Stored data Block Start

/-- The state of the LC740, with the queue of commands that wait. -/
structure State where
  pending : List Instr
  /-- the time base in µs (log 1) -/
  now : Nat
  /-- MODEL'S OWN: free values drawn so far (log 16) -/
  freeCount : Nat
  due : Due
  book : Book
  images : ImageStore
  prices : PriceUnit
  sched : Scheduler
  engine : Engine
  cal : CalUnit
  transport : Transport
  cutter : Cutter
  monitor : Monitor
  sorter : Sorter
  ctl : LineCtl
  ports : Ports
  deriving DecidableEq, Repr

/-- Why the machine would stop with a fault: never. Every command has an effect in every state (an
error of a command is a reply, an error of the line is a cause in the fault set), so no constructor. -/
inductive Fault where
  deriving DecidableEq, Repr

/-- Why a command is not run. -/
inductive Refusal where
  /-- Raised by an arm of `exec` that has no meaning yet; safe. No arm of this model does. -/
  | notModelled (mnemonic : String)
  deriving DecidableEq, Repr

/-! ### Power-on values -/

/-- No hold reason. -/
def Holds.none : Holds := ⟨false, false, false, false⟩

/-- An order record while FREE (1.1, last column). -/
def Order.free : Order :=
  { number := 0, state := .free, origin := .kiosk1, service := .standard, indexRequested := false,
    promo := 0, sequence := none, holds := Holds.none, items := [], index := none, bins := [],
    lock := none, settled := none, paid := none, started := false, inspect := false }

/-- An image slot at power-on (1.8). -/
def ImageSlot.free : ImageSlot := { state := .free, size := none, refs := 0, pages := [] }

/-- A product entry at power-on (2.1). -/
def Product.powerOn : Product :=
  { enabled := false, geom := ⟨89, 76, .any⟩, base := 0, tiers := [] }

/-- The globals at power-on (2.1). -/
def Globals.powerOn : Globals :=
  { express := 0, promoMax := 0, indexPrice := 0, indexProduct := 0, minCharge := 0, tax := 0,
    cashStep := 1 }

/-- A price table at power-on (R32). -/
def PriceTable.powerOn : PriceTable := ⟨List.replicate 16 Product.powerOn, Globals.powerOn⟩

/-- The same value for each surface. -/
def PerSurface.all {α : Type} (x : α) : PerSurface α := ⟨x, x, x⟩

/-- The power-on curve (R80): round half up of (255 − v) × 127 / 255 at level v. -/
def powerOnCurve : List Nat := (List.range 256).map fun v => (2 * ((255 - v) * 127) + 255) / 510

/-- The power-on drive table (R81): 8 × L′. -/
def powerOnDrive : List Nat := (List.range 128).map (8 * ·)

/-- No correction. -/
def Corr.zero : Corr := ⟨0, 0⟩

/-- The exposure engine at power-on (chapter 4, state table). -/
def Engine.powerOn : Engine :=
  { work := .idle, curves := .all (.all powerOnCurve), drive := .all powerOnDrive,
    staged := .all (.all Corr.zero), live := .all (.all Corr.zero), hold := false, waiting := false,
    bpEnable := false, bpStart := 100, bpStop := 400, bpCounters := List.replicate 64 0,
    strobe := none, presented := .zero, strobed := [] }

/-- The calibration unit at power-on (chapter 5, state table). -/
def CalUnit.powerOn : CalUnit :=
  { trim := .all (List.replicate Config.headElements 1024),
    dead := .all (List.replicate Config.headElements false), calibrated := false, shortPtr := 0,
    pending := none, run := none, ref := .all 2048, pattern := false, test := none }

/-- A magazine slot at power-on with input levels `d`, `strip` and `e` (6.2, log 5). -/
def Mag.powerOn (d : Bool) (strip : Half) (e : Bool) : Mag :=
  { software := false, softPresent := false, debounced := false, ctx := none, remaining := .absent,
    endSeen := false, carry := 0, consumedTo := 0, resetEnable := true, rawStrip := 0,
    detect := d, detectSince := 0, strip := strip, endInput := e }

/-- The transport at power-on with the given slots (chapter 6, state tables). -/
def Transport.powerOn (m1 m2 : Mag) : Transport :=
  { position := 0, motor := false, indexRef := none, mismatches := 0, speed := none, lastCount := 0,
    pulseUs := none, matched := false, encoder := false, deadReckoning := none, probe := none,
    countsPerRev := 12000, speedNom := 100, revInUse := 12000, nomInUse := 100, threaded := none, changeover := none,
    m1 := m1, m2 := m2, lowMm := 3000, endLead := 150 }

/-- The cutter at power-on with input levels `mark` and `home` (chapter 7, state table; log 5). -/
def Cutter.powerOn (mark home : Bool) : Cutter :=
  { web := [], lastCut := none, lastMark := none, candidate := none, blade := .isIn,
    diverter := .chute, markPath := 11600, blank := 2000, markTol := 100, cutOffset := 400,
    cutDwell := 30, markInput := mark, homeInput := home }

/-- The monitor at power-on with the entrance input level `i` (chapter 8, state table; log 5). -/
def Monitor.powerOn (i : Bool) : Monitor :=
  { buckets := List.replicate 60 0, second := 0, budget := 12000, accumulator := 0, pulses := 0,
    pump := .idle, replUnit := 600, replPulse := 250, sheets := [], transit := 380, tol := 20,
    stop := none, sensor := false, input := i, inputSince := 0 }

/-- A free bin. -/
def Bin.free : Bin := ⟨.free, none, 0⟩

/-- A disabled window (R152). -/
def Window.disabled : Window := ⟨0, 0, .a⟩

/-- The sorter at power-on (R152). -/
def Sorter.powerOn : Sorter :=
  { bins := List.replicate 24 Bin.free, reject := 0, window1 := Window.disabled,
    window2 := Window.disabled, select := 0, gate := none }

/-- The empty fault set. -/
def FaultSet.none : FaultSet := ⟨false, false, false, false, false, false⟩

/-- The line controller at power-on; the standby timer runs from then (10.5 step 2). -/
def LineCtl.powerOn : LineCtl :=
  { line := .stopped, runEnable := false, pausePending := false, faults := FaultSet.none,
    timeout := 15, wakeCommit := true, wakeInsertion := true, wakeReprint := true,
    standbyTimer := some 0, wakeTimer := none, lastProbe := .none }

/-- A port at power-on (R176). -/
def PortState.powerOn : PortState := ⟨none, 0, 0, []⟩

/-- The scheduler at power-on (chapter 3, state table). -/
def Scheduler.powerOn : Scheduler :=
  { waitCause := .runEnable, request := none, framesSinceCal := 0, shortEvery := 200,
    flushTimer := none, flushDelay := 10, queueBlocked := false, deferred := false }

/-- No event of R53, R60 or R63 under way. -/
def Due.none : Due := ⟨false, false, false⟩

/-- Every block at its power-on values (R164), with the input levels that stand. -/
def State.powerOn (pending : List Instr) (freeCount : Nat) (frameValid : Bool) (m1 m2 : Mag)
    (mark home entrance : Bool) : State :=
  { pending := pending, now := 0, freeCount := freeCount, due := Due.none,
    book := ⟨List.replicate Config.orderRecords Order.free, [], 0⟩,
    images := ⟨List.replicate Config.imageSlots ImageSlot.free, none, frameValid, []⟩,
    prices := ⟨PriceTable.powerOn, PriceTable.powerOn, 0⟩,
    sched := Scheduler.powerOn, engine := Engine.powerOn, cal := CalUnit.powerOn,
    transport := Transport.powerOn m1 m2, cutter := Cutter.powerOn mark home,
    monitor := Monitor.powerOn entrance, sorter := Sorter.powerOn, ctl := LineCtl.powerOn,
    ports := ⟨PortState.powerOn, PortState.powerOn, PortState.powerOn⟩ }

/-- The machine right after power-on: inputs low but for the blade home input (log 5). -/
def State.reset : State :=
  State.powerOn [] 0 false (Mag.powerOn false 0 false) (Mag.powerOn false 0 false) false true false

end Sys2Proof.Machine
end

Stored data Block End

**Directions for this task:** Search the data above for the word "CalUnit" and show every line that has it.

**Result of this exercise:**
  cal : CalUnit
def CalUnit.powerOn : CalUnit :=
    sched := Scheduler.powerOn, engine := Engine.powerOn, cal := CalUnit.powerOn,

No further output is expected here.